• _WHAT NEEDS TO BE DONE_
Write out exactly the lines from the start of the entries through the one that contains "def ctcTimer : Timer", including both.

• _RECORDS PROVIDED_
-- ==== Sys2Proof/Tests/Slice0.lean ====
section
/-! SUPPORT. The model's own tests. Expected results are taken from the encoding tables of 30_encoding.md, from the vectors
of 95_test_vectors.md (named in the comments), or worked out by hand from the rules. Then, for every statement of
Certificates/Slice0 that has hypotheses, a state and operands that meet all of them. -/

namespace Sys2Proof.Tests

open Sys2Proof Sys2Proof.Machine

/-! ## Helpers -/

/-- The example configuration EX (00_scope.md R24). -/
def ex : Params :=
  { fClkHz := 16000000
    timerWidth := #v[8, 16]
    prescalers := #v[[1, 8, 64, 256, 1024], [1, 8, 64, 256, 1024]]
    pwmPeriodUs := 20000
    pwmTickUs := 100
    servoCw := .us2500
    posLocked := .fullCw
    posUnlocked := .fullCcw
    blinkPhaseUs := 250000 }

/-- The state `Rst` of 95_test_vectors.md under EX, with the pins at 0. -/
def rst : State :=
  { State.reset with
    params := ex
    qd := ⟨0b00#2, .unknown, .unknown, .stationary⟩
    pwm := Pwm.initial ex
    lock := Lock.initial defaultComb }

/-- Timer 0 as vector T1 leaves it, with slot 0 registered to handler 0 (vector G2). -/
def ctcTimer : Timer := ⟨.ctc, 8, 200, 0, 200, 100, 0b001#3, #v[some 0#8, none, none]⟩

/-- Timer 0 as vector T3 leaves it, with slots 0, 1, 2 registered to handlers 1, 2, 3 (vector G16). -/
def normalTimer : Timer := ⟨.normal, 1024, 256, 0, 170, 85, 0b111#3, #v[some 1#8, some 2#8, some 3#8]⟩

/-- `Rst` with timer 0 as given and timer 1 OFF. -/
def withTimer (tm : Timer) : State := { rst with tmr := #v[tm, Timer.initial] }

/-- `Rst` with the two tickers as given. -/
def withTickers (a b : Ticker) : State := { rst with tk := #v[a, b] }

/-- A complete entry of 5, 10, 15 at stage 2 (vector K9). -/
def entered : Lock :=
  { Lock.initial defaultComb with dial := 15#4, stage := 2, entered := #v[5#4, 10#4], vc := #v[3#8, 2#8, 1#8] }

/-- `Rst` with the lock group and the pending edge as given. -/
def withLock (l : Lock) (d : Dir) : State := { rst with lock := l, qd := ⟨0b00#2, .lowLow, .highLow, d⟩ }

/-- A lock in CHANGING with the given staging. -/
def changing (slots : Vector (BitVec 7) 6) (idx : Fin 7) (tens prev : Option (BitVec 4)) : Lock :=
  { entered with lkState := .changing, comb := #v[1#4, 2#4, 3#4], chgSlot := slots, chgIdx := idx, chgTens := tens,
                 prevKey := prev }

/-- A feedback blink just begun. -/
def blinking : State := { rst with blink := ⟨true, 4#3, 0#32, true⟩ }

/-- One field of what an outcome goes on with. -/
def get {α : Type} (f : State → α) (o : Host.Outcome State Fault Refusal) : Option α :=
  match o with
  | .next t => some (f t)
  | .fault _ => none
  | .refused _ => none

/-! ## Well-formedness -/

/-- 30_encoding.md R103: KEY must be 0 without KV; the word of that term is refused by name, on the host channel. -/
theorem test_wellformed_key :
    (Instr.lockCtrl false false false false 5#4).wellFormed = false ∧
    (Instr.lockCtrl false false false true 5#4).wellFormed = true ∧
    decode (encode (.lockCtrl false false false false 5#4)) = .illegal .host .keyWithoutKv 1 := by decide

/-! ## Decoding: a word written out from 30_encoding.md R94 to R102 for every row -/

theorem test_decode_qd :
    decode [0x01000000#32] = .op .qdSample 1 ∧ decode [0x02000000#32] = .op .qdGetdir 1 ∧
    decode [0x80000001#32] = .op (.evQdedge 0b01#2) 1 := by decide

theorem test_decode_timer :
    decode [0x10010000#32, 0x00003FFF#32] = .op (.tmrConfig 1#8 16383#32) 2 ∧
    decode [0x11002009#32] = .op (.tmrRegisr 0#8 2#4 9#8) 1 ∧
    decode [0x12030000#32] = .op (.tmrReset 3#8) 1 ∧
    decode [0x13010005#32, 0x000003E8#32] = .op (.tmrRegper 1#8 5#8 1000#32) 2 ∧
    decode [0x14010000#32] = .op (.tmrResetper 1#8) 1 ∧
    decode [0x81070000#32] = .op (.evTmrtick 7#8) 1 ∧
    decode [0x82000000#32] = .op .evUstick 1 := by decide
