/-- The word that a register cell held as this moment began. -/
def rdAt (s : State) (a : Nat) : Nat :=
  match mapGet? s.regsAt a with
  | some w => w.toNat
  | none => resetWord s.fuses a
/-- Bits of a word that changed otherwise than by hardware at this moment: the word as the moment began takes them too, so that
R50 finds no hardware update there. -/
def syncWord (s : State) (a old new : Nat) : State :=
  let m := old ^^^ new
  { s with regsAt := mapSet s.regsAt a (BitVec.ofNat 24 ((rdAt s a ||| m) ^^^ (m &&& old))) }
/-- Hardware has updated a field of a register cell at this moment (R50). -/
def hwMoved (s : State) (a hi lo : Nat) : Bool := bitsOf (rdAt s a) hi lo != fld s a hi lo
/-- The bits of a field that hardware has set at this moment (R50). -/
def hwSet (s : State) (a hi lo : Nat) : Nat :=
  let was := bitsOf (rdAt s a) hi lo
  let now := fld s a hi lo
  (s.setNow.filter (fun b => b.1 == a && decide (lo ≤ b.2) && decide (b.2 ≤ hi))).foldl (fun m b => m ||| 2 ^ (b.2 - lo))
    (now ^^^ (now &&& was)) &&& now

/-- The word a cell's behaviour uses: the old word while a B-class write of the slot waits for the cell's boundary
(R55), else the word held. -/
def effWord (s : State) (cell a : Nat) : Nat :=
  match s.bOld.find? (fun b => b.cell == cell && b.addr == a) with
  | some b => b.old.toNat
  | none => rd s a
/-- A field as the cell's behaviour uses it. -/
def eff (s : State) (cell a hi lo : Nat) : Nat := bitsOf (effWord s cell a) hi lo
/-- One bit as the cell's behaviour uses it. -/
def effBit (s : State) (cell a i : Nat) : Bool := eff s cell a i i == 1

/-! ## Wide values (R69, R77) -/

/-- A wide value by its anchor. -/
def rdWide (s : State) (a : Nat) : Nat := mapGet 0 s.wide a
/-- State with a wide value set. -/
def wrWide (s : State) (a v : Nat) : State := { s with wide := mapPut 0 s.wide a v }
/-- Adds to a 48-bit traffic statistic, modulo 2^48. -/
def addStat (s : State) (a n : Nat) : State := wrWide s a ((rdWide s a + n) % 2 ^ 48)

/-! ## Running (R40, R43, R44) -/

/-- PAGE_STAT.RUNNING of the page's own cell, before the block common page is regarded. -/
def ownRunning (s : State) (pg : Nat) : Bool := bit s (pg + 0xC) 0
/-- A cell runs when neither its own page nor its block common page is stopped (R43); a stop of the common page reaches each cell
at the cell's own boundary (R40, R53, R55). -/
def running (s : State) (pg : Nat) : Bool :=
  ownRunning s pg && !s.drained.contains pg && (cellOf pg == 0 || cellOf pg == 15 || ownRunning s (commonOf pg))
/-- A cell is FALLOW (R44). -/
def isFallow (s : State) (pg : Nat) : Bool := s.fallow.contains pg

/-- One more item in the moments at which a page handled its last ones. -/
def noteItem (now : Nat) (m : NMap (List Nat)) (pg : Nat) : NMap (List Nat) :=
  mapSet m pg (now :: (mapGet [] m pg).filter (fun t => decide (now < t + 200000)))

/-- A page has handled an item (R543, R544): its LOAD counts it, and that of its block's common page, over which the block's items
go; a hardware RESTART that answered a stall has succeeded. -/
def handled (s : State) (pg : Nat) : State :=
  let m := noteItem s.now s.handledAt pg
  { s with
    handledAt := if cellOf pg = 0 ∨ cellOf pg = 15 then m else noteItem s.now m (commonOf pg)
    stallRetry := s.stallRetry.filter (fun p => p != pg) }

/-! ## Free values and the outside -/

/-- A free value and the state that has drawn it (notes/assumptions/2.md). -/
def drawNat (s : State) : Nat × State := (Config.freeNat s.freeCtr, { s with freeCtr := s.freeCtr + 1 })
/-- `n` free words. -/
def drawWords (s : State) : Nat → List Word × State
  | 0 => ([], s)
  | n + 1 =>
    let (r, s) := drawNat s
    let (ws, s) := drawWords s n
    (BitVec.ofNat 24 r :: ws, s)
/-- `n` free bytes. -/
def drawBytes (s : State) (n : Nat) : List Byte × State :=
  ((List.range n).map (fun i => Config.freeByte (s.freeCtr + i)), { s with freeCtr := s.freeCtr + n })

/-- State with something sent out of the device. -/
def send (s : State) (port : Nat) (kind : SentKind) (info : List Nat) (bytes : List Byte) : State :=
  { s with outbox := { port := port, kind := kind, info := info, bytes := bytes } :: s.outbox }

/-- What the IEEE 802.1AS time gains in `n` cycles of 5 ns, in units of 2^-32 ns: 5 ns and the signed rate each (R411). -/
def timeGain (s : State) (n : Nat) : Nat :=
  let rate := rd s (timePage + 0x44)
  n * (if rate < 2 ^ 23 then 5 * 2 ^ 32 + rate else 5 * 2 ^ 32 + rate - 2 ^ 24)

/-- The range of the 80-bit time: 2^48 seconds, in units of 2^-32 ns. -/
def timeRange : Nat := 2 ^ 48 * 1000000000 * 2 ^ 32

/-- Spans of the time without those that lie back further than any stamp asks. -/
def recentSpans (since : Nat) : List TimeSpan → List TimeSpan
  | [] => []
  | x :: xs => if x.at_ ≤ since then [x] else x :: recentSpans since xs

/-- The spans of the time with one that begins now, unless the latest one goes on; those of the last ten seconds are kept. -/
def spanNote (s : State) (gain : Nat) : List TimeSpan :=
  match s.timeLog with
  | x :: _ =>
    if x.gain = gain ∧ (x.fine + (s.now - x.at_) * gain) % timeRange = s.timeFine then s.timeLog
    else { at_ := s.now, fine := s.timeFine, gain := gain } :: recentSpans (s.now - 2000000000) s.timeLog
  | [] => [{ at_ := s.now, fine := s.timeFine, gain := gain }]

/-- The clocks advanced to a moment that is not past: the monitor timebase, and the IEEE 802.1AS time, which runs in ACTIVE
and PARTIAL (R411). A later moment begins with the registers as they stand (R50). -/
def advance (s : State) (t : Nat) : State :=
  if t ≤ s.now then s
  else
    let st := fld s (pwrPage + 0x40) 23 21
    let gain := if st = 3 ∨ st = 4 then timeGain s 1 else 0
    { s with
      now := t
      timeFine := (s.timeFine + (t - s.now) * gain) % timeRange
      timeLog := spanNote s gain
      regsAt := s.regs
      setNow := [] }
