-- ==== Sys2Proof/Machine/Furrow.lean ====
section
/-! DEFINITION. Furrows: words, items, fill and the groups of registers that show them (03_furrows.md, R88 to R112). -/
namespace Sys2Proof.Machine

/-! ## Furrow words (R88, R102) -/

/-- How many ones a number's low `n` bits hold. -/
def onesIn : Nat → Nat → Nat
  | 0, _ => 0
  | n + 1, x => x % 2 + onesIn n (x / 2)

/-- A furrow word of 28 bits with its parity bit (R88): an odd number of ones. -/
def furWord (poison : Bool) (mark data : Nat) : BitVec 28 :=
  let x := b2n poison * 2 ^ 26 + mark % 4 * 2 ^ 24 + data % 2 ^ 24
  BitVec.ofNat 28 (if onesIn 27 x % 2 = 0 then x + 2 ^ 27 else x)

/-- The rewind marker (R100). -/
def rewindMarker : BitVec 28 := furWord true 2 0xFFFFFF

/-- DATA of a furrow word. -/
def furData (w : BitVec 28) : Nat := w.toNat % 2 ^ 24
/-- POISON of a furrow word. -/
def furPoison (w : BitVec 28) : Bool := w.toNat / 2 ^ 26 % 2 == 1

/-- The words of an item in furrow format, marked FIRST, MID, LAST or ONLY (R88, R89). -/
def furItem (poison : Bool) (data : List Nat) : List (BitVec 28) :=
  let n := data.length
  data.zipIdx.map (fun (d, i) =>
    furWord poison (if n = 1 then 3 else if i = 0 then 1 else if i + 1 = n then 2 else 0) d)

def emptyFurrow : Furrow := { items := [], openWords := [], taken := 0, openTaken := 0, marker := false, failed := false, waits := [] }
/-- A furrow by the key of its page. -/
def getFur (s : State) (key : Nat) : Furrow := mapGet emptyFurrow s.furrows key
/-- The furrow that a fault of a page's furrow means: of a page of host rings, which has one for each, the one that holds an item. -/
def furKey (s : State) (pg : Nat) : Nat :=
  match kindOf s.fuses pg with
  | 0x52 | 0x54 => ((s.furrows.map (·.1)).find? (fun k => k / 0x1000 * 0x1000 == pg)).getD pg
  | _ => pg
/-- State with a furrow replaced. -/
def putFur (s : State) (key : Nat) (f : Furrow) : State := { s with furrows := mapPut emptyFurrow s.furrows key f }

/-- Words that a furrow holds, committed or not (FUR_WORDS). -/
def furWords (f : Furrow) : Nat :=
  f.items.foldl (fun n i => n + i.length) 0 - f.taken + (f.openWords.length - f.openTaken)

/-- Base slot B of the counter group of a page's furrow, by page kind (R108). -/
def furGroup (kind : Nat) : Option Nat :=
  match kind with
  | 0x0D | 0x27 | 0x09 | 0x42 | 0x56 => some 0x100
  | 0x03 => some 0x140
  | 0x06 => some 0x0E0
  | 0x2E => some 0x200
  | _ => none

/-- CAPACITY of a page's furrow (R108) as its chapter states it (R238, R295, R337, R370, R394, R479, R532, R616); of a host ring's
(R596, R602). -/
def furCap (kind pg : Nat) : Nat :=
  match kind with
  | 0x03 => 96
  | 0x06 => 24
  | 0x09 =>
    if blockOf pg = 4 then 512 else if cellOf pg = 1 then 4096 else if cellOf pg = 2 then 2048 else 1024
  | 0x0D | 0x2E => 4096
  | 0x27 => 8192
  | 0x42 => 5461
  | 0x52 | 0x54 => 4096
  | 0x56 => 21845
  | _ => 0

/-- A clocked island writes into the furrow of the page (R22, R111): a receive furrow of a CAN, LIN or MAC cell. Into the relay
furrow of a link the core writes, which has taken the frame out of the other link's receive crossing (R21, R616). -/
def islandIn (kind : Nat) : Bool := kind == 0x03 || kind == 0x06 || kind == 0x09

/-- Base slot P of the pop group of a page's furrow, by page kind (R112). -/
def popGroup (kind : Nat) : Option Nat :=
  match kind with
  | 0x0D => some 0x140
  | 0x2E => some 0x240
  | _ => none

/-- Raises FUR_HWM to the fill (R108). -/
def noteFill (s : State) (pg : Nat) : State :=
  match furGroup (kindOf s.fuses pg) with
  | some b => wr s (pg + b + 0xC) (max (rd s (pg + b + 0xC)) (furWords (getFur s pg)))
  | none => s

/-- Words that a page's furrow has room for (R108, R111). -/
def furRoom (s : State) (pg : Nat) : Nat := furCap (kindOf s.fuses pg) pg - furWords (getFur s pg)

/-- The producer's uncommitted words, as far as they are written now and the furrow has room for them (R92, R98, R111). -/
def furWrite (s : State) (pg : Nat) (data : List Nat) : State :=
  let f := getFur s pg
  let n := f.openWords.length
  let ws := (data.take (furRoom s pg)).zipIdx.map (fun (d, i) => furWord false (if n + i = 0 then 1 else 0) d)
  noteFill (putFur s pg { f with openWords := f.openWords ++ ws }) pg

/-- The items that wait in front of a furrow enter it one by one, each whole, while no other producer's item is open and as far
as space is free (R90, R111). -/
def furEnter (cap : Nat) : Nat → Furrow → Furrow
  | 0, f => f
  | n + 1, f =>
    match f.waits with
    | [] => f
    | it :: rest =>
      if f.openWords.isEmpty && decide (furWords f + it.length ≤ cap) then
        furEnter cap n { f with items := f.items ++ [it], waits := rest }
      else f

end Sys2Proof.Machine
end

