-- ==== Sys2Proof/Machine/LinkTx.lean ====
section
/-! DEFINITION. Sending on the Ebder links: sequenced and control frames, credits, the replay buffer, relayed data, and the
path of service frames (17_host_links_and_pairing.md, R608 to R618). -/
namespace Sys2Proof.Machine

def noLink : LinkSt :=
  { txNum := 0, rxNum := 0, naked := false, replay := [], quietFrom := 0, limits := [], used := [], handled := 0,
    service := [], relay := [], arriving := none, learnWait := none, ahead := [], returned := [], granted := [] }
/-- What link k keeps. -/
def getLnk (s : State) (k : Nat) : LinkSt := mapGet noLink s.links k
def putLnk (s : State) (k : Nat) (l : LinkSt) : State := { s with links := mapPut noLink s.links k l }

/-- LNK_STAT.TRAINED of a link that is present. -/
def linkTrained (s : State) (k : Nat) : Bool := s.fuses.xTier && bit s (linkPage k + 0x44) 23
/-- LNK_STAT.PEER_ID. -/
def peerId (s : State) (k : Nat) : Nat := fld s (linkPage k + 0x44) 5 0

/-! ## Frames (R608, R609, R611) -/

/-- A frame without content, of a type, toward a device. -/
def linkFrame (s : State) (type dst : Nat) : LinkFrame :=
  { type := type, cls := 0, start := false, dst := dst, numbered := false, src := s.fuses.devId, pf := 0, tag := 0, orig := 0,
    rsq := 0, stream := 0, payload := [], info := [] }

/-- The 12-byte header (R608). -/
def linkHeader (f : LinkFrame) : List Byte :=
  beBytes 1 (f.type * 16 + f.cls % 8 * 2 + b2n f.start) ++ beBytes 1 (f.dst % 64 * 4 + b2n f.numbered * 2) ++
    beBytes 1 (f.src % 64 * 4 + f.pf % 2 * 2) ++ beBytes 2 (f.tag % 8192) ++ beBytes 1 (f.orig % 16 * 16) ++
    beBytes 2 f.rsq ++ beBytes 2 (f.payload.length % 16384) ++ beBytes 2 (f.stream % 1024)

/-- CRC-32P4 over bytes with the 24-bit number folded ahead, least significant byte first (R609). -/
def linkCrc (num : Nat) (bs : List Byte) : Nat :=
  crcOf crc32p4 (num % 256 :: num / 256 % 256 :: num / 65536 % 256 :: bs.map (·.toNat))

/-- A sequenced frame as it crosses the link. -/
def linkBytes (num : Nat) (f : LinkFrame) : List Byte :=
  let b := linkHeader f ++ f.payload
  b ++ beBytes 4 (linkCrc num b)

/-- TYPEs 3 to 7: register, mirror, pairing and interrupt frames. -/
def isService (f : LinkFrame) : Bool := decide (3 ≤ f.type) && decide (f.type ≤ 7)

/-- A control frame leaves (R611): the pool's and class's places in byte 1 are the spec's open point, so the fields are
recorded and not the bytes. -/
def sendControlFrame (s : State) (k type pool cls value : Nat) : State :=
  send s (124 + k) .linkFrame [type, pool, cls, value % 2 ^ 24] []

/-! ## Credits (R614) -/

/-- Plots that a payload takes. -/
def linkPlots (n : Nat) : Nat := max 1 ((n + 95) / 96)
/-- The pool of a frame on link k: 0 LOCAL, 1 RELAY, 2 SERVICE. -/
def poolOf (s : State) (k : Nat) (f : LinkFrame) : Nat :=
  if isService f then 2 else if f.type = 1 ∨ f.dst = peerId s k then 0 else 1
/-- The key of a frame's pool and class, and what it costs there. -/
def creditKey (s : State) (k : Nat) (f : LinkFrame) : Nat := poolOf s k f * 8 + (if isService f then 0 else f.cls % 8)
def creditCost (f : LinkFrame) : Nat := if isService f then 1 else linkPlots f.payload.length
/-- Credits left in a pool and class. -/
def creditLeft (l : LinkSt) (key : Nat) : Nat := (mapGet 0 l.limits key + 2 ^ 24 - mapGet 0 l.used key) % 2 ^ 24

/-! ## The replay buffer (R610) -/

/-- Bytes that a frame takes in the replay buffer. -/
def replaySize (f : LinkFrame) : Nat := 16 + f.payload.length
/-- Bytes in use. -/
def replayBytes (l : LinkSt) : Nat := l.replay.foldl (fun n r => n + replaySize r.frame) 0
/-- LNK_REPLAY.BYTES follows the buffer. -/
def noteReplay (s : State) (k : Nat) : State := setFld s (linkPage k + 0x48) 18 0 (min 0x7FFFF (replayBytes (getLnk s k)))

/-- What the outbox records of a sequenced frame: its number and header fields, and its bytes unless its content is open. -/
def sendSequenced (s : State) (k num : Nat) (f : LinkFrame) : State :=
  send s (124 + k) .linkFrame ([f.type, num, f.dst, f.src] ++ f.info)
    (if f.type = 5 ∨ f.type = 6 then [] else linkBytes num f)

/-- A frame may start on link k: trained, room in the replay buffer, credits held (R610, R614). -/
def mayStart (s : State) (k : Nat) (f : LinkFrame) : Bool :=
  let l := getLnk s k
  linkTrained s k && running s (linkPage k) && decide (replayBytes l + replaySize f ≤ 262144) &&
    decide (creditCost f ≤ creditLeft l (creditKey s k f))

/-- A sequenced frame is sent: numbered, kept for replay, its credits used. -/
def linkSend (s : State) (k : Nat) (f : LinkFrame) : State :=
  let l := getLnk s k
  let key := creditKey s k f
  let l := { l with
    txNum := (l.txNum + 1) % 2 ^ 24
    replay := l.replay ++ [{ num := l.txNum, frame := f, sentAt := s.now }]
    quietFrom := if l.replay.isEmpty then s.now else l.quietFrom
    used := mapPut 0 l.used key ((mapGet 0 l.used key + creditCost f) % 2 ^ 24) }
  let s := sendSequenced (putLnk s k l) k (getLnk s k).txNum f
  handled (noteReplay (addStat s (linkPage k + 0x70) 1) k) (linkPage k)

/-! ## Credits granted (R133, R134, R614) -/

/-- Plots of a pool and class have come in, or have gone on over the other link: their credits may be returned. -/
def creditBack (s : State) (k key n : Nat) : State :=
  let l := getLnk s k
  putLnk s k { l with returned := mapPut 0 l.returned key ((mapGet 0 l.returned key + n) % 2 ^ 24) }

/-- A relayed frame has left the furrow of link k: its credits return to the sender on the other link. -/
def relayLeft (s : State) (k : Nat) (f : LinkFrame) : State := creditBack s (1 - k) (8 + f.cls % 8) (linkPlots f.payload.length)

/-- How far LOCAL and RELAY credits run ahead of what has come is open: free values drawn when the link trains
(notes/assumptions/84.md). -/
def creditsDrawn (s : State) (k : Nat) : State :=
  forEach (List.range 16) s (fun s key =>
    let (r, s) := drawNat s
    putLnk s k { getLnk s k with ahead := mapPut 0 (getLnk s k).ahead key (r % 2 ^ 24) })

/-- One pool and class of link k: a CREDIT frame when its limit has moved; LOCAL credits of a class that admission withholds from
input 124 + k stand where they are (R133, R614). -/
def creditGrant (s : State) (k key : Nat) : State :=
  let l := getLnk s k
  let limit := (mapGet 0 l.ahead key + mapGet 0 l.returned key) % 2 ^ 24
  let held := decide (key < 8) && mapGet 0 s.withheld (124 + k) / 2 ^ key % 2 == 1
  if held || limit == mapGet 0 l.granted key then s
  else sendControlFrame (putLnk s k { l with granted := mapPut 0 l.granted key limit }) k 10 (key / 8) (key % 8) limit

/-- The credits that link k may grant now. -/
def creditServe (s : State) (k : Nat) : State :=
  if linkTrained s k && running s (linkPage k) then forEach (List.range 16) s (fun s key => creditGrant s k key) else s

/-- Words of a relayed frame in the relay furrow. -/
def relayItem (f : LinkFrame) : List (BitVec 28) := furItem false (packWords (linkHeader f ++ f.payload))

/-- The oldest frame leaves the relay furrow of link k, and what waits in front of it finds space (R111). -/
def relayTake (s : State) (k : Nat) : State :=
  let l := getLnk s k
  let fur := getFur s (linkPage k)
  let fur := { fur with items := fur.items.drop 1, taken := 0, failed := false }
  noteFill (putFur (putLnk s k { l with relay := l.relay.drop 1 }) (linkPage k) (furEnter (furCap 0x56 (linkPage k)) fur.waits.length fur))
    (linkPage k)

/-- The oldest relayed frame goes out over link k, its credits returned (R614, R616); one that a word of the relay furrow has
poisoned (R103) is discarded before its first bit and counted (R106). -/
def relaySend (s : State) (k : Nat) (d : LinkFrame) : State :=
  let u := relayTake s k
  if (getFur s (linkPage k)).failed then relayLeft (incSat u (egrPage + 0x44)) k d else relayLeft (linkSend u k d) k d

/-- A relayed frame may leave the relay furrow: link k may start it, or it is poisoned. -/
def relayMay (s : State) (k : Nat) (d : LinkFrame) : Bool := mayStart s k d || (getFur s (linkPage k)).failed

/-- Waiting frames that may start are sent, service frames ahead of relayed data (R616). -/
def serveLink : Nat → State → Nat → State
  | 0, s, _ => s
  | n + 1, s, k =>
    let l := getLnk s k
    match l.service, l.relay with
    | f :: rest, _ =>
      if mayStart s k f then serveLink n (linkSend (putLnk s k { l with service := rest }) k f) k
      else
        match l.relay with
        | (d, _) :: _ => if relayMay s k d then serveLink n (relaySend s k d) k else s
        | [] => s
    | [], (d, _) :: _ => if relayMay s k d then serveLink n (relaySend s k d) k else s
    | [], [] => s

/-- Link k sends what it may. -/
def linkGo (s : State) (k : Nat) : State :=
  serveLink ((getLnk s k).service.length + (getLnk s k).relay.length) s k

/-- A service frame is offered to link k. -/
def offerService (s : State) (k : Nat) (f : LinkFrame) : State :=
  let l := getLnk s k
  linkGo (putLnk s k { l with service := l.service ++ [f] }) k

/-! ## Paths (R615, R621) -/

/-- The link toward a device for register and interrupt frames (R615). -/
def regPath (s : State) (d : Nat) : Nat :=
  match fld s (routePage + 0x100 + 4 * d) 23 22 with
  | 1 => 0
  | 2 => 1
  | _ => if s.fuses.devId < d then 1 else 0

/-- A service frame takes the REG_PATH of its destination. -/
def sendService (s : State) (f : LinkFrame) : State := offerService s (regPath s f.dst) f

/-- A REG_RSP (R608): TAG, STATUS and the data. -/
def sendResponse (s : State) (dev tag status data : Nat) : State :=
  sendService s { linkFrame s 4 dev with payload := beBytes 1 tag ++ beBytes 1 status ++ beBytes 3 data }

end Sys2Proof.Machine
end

• _OUTPUT FOR THIS EXERCISE_
-- ==== Sys2Proof/Tests/Slice0.lean ====
section
/-! SUPPORT. The model's own tests. Expected results are taken from the encoding tables of 30_encoding.md, from the vectors
of 95_test_vectors.md (named in the comments), or worked out by hand from the rules. Then, for every statement of
Certificates/Slice0 that has hypotheses, a state and operands that meet all of them. -/

namespace Sys2Proof.Tests

open Sys2Proof Sys2Proof.Machine

/-! ## Helpers -/

/-- The example configuration EX (00_scope.md R24). -/
def ex : Params :=
  { fClkHz := 16000000
    timerWidth := #v[8, 16]
    prescalers := #v[[1, 8, 64, 256, 1024], [1, 8, 64, 256, 1024]]
    pwmPeriodUs := 20000
    pwmTickUs := 100
    servoCw := .us2500
    posLocked := .fullCw
    posUnlocked := .fullCcw
    blinkPhaseUs := 250000 }

/-- The state `Rst` of 95_test_vectors.md under EX, with the pins at 0. -/
def rst : State :=
  { State.reset with
    params := ex
    qd := ⟨0b00#2, .unknown, .unknown, .stationary⟩
    pwm := Pwm.initial ex
    lock := Lock.initial defaultComb }

/-- Timer 0 as vector T1 leaves it, with slot 0 registered to handler 0 (vector G2). -/
def ctcTimer : Timer := ⟨.ctc, 8, 200, 0, 200, 100, 0b001#3, #v[some 0#8, none, none]⟩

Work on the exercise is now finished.